Subsequently I have visited Texas a few times, stayed with friends in Washington DC and Kentucky, been on Conferences in LA and Baltimore, and even stayed briefly in New York. My wife still treasures the comment of a Texan on hearing we were going on to the Big Apple: "Why?" he asked. "That's not America". And neither is London England. So any perspective I try to give concerning the Church in England at present will be a little Provincial, and not as London-centric as the news which Americans generally get from England.
As for churchmanship, I trained at the once great Theological College (seminary) of Cuddesdon, in the days when its monasticism was such that I had to get special permission from the Principal, Edward Knapp-Fisher, for my mother to step over the threshold of the Common Room. It came as a shock, visiting the old place a year or two later, to find a notice to the effect that "Ladies Bath night in college is Friday and genetlemen are asked to avoid using the bathroom on King I those evenings". Robert Runcie had taken over, liberalism had begun, and two of his proteges were signatories of the recent letter to the Times seeking to persuade the Church of England to permit same-sex blessings.
The catholicism I learned there was Tractarian, reserved, did not care for dressing-up, was non-Papal, and used the Book of Common Prayer in its many revised forms.

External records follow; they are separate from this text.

/-- Places for a request's page directory and stop table in a scratchpad (R252, R270). -/
def State.placeTables (s : State) (home nstop : Nat) : Option (Nat × Nat) :=
  match s.place 2 home 4096 4096 with
  | none => none
  | some pd =>
    some (pd, (lowestFree ((pd, 4096) :: s.held) (spadBase home) (spadBase home + spadEnd) 64 (max 64 (68 * nstop))).getD pd)

/-- JOIN. -/
def execJoin (m : MCmd) (s : State) : Host.Outcome State Fault Refusal :=
  let p := m.payload
  let nstop := fieldAt p 28 1
  .next (s.intake (.join m) m 0x300 false (lenIs m (72 + 68 * nstop) 2) (fun s =>
    let ds := descsAt p (72 + 68 * nstop) 2
    let prompt := fieldAt p 8 4
    let learn := bitOf (fieldAt p 5 1) 1
    let teacher := bitOf (fieldAt p 5 1) 0
    let logp := bitOf (fieldAt p 5 1) 2
    let outcap := fieldAt p 64 4
    let outs := cmdExtents m ds 1
    if !descsOk s m ds [false, true] || decide (extentBytes (cmdExtents m ds 0) < 4 * prompt) ||
        decide (extentBytes outs < outcap * (if logp then 8 else 4)) then s.complete m codeDescriptor []
    else if s.pair.state ≠ .resident then s.complete m codeState []
    else if !joinFieldsOk p nstop then s.complete m codeField []
    else if s.inputLost m ds then s.complete m codeDataLost []
    else if (s.serve.cust.get {} (fieldAt p 4 1)).fn != some m.fn then s.complete m codeNoObject []
    else
      match s.serve.reqs.freeFrom 4096 0 with
      | none => s.complete m codeCapacity []
      | some i =>
        if i ≥ 4096 then s.complete m codeCapacity []
        else if learn && !s.run.active then s.complete m codeState []
        else
          match s.chooseGroup teacher with
          | none => s.complete m codeState []
          | some g =>
            let home := s.firstTile g
            let stops := (List.range nstop).map (stopEntry p)
            match s.placeTables home nstop with
            | none => s.complete m codeCapacity []
            | some (pd, st) =>
              let q : Req :=
                { status := .queued, before := .queued, cancel := .none_, reason := .none_, cust := fieldAt p 4 1, group := g
                  teacher := teacher, learn := learn, logp := logp, tree := false, held := false, fn := m.fn
                  reqid := BitVec.ofNat 32 (fieldAt p 0 4), len := 0
                  prompt := (List.range prompt).map (fun j => fieldAt (m.reads.getD 0 []) (4 * j) 4 % 2 ^ 18)
                  maxnew := fieldAt p 12 4, temp := BitVec.ofNat 32 (fieldAt p 16 4), topp := BitVec.ofNat 32 (fieldAt p 20 4)
                  topk := fieldAt p 24 2, draft := fieldAt p 26 1, seed := BitVec.ofNat 64 (fieldAt p 32 8)
                  deadline := fieldAt p 40 8, accepted := s.watch home, order := s.serve.order, admitted := 0
                  pdir := pd - spadBase home, eos := (List.range (fieldAt p 27 1)).map (fun j => fieldAt p (48 + 4 * j) 4)
                  stops := stops, stoptab := st - spadBase home, outbuf := (ds.getD 1 (descOf [])).addr, outcap := outcap
                  generated := [], written := 0, done := 0, pages := [], heldSteps := 0, expired := false, late := false
                  charged := 0, ops := [], beforeClose := !s.serve.batchClosed, rebuild := 0, home := home, outExts := outs
                  flr := false, doomed := false, pageless := false }
              let mem : Mem := Mem.writeN s.mem pd (List.replicate 4096 0)
              let s := s.setMem (Mem.writeN mem st (((p.drop 72).take (68 * nstop))))
              let s := s.setServe { s.serve with reqs := s.serve.reqs.set i q, order := s.serve.order + 1 }
              s.complete m codeOk (leBytes 2 i ++ leBytes 1 g)))

/-! ### CANCEL, PAUSE, REQ_STATUS, BATCH_CLOSE (R245, R258, R259, R355) -/

/-- The request a command names by INDEX and REQID: of its own function, or any for the physical function (R339, R355). -/
def State.reqNamed (s : State) (m : MCmd) : Option (Nat × Req) :=
  let i := fieldAt m.payload 0 2
  match s.req? i with
  | none => none
  | some q => if q.reqid.toNat == fieldAt m.payload 4 4 && (m.fn.val == 0 || q.fn == m.fn) then some (i, q) else none

/-- A cancel or a pause noted for the next boundary. -/
def State.noteReqOp (s : State) (m : MCmd) (isPause : Bool) : State :=
  if s.pair.state ≠ .resident then s.complete m codeState []
  else if !reservedZero m.payload 8 [(0, 2), (4, 4)] then s.complete m codeField []
  else
    match s.reqNamed m with
    | none => s.complete m codeNoObject []
    | some (i, q) =>
      let q := { q with ops := q.ops ++ [{ isPause := isPause, fn := m.fn, seq := m.seq }],
                        cancel := if !isPause && q.cancel == .none_ then .pending else q.cancel }
      (s.setReq i q).accept m (if isPause then .pause else .cancel) (if isPause then 0x302 else 0x301)

/-- CANCEL. -/
def execCancel (m : MCmd) (s : State) : Host.Outcome State Fault Refusal :=
  .next (s.intake (.cancel m) m 0x301 false (lenIs m 8 0) (fun s => s.noteReqOp m false))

I still celebrate 1662 (approx) Holy Communion every Thursday here in my retirement, though as a 'Flying Bishop' I found most of the parishes in my care used the Roman Missal, and I am equally at home with that.
So those are some of the lenses through which I see the Church today, and you must make allowances for those various distortions to my vision.






Welcome, Bishop Barnes! It is delightful to have you here. Thank you for your first of I hope many posts!
Deborah
I've gotta say it — Christian is getting a better and better class of people on this team!!
Welcome, Bishop Barnes.
Good, indeed, to have the pleasure of reading Bishop Barnes' commments. I had the privilege of making my confession and pronouncing a special vow before him during a SSC event here in the States some years ago. Good to know he's still very much in the loop!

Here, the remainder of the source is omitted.